Medical liability loophole?
While West Virginia finds itself outside the legal mainstream far too often, our state’s 2003 Medical Professional Liability Act (“MPLA”) does serve as a model for medical liability reforms. Whereas West Virginia was a state experiencing a health care crisis less than ten years ago, we are now rated by Medical Economics as one of the ten best states in which to practice medicine.
Our state Supreme Court has rejected most legal challenges to the MPLA, leaving personal injury lawyers looking for creative ways to evade the reforms. One potential loophole — which states with reform should be on the lookout — are nursing home lawsuits.
West Virginia’s statute specifically includes nursing homes in its definition of covered health care providers. And our Legislature, in its legislative findings and declaration of purpose, cited its concern for increasing medical liability premiums for nursing homes as the number of lawsuits per bed has increased significantly in West Virginia.
But that hasn’t stopped personal injury lawyers from trying to convince local judges that the reforms don’t apply to nursing homes.

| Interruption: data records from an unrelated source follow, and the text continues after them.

-- ==== Sys2Proof/Laws/PerInstr.lean ====
section
/-! SUPPORT. Per instruction, as syntax: the first byte of its encoding fixes how many bytes it has (R101). -/

namespace Sys2Proof.Laws.EncodedLength

/-- The encoding of a well-formed instruction is its first byte and the operand bytes that byte's entry of the opcode map takes. -/
def Statement (i : Instr) : Prop :=
  i.wellFormed = true → (encode i).length = (unprefixed ((encode i).headD 0)).operandBytes + 1

theorem of_head {i : Instr} (b0 : Byte) (ops : List Byte) (h : encode i = b0 :: ops)
    (hl : ops.length = (unprefixed b0).operandBytes) : Statement i := fun _ => by
  rw [h]
  exact congrArg (· + 1) hl

/-- The statement of an invalid opcode, for each of the 11. -/
theorem of_invalid : ∀ op ∈ invalid11, (unprefixed op).operandBytes = 0 := by decide
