-- ==== Sys2Proof/Tests/Slice0.lean ====
section
/-! SUPPORT. The model's own tests: well-formedness, decoding of words written out from the spec's encodings, one step per
vector of spec/95_test_vectors.md, and a witness for the hypotheses of every statement. -/

namespace Sys2Proof.Tests

open Sys2Proof Sys2Proof.Machine Sys2Proof.Claims

/-! ### Well-formedness: the one check is that `invalid` names one of the 11 bytes of R111 -/

theorem test_wellFormed_refuses_invalid_nop : (Instr.invalid 0x00).wellFormed = false := by decide
theorem test_wellFormed_refuses_invalid_prefix : (Instr.invalid 0xCB).wellFormed = false := by decide
theorem test_wellFormed_accepts_the_eleven : ∀ b ∈ INVALID11, (Instr.invalid b).wellFormed = true := by decide

/-! ### Decoding: bit patterns of the rules' Encoding lines, for every operand -/

theorem test_decode_ld_r_r (y z : Reg8) (rest : List Byte) :
    decode (BitVec.ofNat 8 (0b01000000 + 8 * y.code + z.code) :: rest) = .ok (Instr.ldRR y z, rest) := by
  cases y <;> cases z <;> rfl
theorem test_decode_ld_r_d8 (y : Reg8) (n : Byte) :
    decode [BitVec.ofNat 8 (0b00000110 + 8 * y.code), n] = .ok (Instr.ldRI y n, []) := by cases y <;> rfl
theorem test_decode_ld_r_mHL (y : Reg8) : decode [BitVec.ofNat 8 (0b01000110 + 8 * y.code)] = .ok (Instr.ldRM y, []) := by
  cases y <;> rfl
theorem test_decode_ld_mHL_r (z : Reg8) : decode [BitVec.ofNat 8 (0b01110000 + z.code)] = .ok (Instr.ldMR z, []) := by
  cases z <;> rfl
theorem test_decode_ld_mHL_d8 (n : Byte) : decode [0b00110110, n] = .ok (.ld_mHL_d8 n, []) := rfl
theorem test_decode_ld_A_mBC : decode [0x0A] = .ok (.ld_A_mBC, []) := rfl
theorem test_decode_ld_A_mDE : decode [0x1A] = .ok (.ld_A_mDE, []) := rfl
theorem test_decode_ld_mBC_A : decode [0x02] = .ok (.ld_mBC_A, []) := rfl
theorem test_decode_ld_mDE_A : decode [0x12] = .ok (.ld_mDE_A, []) := rfl
theorem test_decode_ld_A_mHLinc : decode [0x2A] = .ok (.ld_A_mHLinc, []) := rfl
theorem test_decode_ld_A_mHLdec : decode [0x3A] = .ok (.ld_A_mHLdec, []) := rfl
theorem test_decode_ld_mHLinc_A : decode [0x22] = .ok (.ld_mHLinc_A, []) := rfl
theorem test_decode_ld_mHLdec_A : decode [0x32] = .ok (.ld_mHLdec_A, []) := rfl
theorem test_decode_ld_A_ma16 (l h : Byte) : decode [0xFA, l, h] = .ok (.ld_A_ma16 (cat h l), []) := rfl
theorem test_decode_ld_ma16_A (l h : Byte) : decode [0xEA, l, h] = .ok (.ld_ma16_A (cat h l), []) := rfl
theorem test_decode_ldh_A_ma8 (n : Byte) : decode [0xF0, n] = .ok (.ldh_A_ma8 n, []) := rfl
theorem test_decode_ldh_ma8_A (n : Byte) : decode [0xE0, n] = .ok (.ldh_ma8_A n, []) := rfl
theorem test_decode_ld_A_mC : decode [0xF2] = .ok (.ld_A_mC, []) := rfl
theorem test_decode_ld_mC_A : decode [0xE2] = .ok (.ld_mC_A, []) := rfl
theorem test_decode_ld_rr_d16 (p : Reg16) (l h : Byte) :
    decode [BitVec.ofNat 8 (0b00000001 + 16 * p.code), l, h] = .ok (Instr.ldRRI p (cat h l), []) := by cases p <;> rfl
theorem test_decode_ld_ma16_SP (l h : Byte) : decode [0x08, l, h] = .ok (.ld_ma16_SP (cat h l), []) := rfl
theorem test_decode_ld_SP_HL : decode [0xF9] = .ok (.ld_SP_HL, []) := rfl
theorem test_decode_ld_HL_SPe8 (e : Byte) : decode [0xF8, e] = .ok (.ld_HL_SPe8 e, []) := rfl
theorem test_decode_push (p : Reg16S) : decode [BitVec.ofNat 8 (0b11000101 + 16 * p.code)] = .ok (Instr.push p, []) := by
  cases p <;> rfl
theorem test_decode_pop (p : Reg16S) : decode [BitVec.ofNat 8 (0b11000001 + 16 * p.code)] = .ok (Instr.pop p, []) := by
  cases p <;> rfl
theorem test_decode_alu (op : AluOp) (z : Reg8) :
    decode [BitVec.ofNat 8 (0b10000000 + 8 * op.code + z.code)] = .ok (Instr.alu op (.reg z), []) := by
  cases op <;> cases z <;> rfl
theorem test_decode_alu_mHL (op : AluOp) : decode [BitVec.ofNat 8 (0b10000110 + 8 * op.code)] = .ok (Instr.alu op .mHL, []) := by
  cases op <;> rfl
theorem test_decode_alu_d8 (op : AluOp) (n : Byte) :
    decode [BitVec.ofNat 8 (0b11000110 + 8 * op.code), n] = .ok (Instr.alu op (.d8 n), []) := by cases op <;> rfl
theorem test_decode_inc (y : Reg8) : decode [BitVec.ofNat 8 (0b00000100 + 8 * y.code)] = .ok (Instr.inc8 (.reg y), []) := by
  cases y <;> rfl
theorem test_decode_dec (y : Reg8) : decode [BitVec.ofNat 8 (0b00000101 + 8 * y.code)] = .ok (Instr.dec8 (.reg y), []) := by
  cases y <;> rfl
theorem test_decode_inc_dec_mHL : decode [0x34] = .ok (.inc_mHL, []) ∧ decode [0x35] = .ok (.dec_mHL, []) := ⟨rfl, rfl⟩
theorem test_decode_daa_cpl : decode [0x27] = .ok (.daa, []) ∧ decode [0x2F] = .ok (.cpl, []) := ⟨rfl, rfl⟩
theorem test_decode_scf_ccf : decode [0x37] = .ok (.scf, []) ∧ decode [0x3F] = .ok (.ccf, []) := ⟨rfl, rfl⟩
theorem test_decode_add_HL_rr (p : Reg16) : decode [BitVec.ofNat 8 (0b00001001 + 16 * p.code)] = .ok (Instr.addHL p, []) := by
  cases p <;> rfl
theorem test_decode_inc_rr (p : Reg16) : decode [BitVec.ofNat 8 (0b00000011 + 16 * p.code)] = .ok (Instr.inc16 p, []) := by
  cases p <;> rfl
theorem test_decode_dec_rr (p : Reg16) : decode [BitVec.ofNat 8 (0b00001011 + 16 * p.code)] = .ok (Instr.dec16 p, []) := by
  cases p <;> rfl
theorem test_decode_add_SP_e8 (e : Byte) : decode [0xE8, e] = .ok (.add_SP_e8 e, []) := rfl
theorem test_decode_rotA : decode [0x07] = .ok (.rlca, []) ∧ decode [0x0F] = .ok (.rrca, []) ∧ decode [0x17] = .ok (.rla, []) ∧
    decode [0x1F] = .ok (.rra, []) := ⟨rfl, rfl, rfl, rfl⟩
theorem test_decode_rot (op : RotOp) (z : Loc8) :
    decode [0xCB, BitVec.ofNat 8 (8 * op.code + z.code)] = .ok (Instr.rot op z, []) := by
  cases op <;> (rcases z with r | _) <;> (first | cases r | skip) <;> rfl
theorem test_decode_bit (b : Sel3) (z : Loc8) :
    decode [0xCB, BitVec.ofNat 8 (0b01000000 + 8 * b.toNat + z.code)] = .ok (Instr.bit b z, []) := by
  cases b <;> (rcases z with r | _) <;> (first | cases r | skip) <;> rfl
theorem test_decode_res (b : Sel3) (z : Loc8) :
    decode [0xCB, BitVec.ofNat 8 (0b10000000 + 8 * b.toNat + z.code)] = .ok (Instr.res b z, []) := by
  cases b <;> (rcases z with r | _) <;> (first | cases r | skip) <;> rfl
theorem test_decode_set (b : Sel3) (z : Loc8) :
    decode [0xCB, BitVec.ofNat 8 (0b11000000 + 8 * b.toNat + z.code)] = .ok (Instr.set b z, []) := by
  cases b <;> (rcases z with r | _) <;> (first | cases r | skip) <;> rfl
theorem test_decode_jp (l h : Byte) : decode [0xC3, l, h] = .ok (.jp_a16 (cat h l), []) := rfl
theorem test_decode_jp_cc (cc : Cond) (l h : Byte) :
    decode [BitVec.ofNat 8 (0b11000010 + 8 * cc.code), l, h] = .ok (Instr.jpCC cc (cat h l), []) := by cases cc <;> rfl
theorem test_decode_jp_HL : decode [0xE9] = .ok (.jp_HL, []) := rfl
theorem test_decode_jr (e : Byte) : decode [0x18, e] = .ok (.jr_e8 e, []) := rfl
theorem test_decode_jr_cc (cc : Cond) (e : Byte) :
    decode [BitVec.ofNat 8 (0b00100000 + 8 * cc.code), e] = .ok (Instr.jrCC cc e, []) := by cases cc <;> rfl
theorem test_decode_call (l h : Byte) : decode [0xCD, l, h] = .ok (.call_a16 (cat h l), []) := rfl
theorem test_decode_call_cc (cc : Cond) (l h : Byte) :
    decode [BitVec.ofNat 8 (0b11000100 + 8 * cc.code), l, h] = .ok (Instr.callCC cc (cat h l), []) := by cases cc <;> rfl
theorem test_decode_ret_reti : decode [0xC9] = .ok (.ret, []) ∧ decode [0xD9] = .ok (.reti, []) := ⟨rfl, rfl⟩
theorem test_decode_ret_cc (cc : Cond) : decode [BitVec.ofNat 8 (0b11000000 + 8 * cc.code)] = .ok (Instr.retCC cc, []) := by
  cases cc <;> rfl
theorem test_decode_rst (y : Sel3) : decode [BitVec.ofNat 8 (0b11000111 + 8 * y.toNat)] = .ok (Instr.rst y, []) := by
  cases y <;> rfl
theorem test_decode_nop_halt : decode [0x00] = .ok (.nop, []) ∧ decode [0x76] = .ok (.halt, []) := ⟨rfl, rfl⟩
theorem test_decode_stop (n : Byte) : decode [0x10, n] = .ok (.stop n, []) := rfl
theorem test_decode_di_ei : decode [0xF3] = .ok (.di, []) ∧ decode [0xFB] = .ok (.ei, []) := ⟨rfl, rfl⟩
theorem test_decode_invalid : ∀ b ∈ INVALID11, decode [b] = .ok (.invalid b, []) := by decide
theorem test_decode_truncated : decode [0xC3, 0x00] = .error (.truncated 0xC3) := rfl
theorem test_decode_empty : decode [] = .error .empty := rfl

Out-of-state personal injury lawyers were able to evade the MPLA in one recent case, resulting in a verdict of $91.5 million.
Ultimately, this issue will be decided by our state Supreme Court, as at least one other state Circuit Judge has ruled that nursing homes are covered under the MPLA for claims alleging negligent treatment.
In the meantime, states with medical liability reforms should keep an eye out for similar lawsuit attacks, as national personal injury law firms are looking to take advantage of vulnerable state law.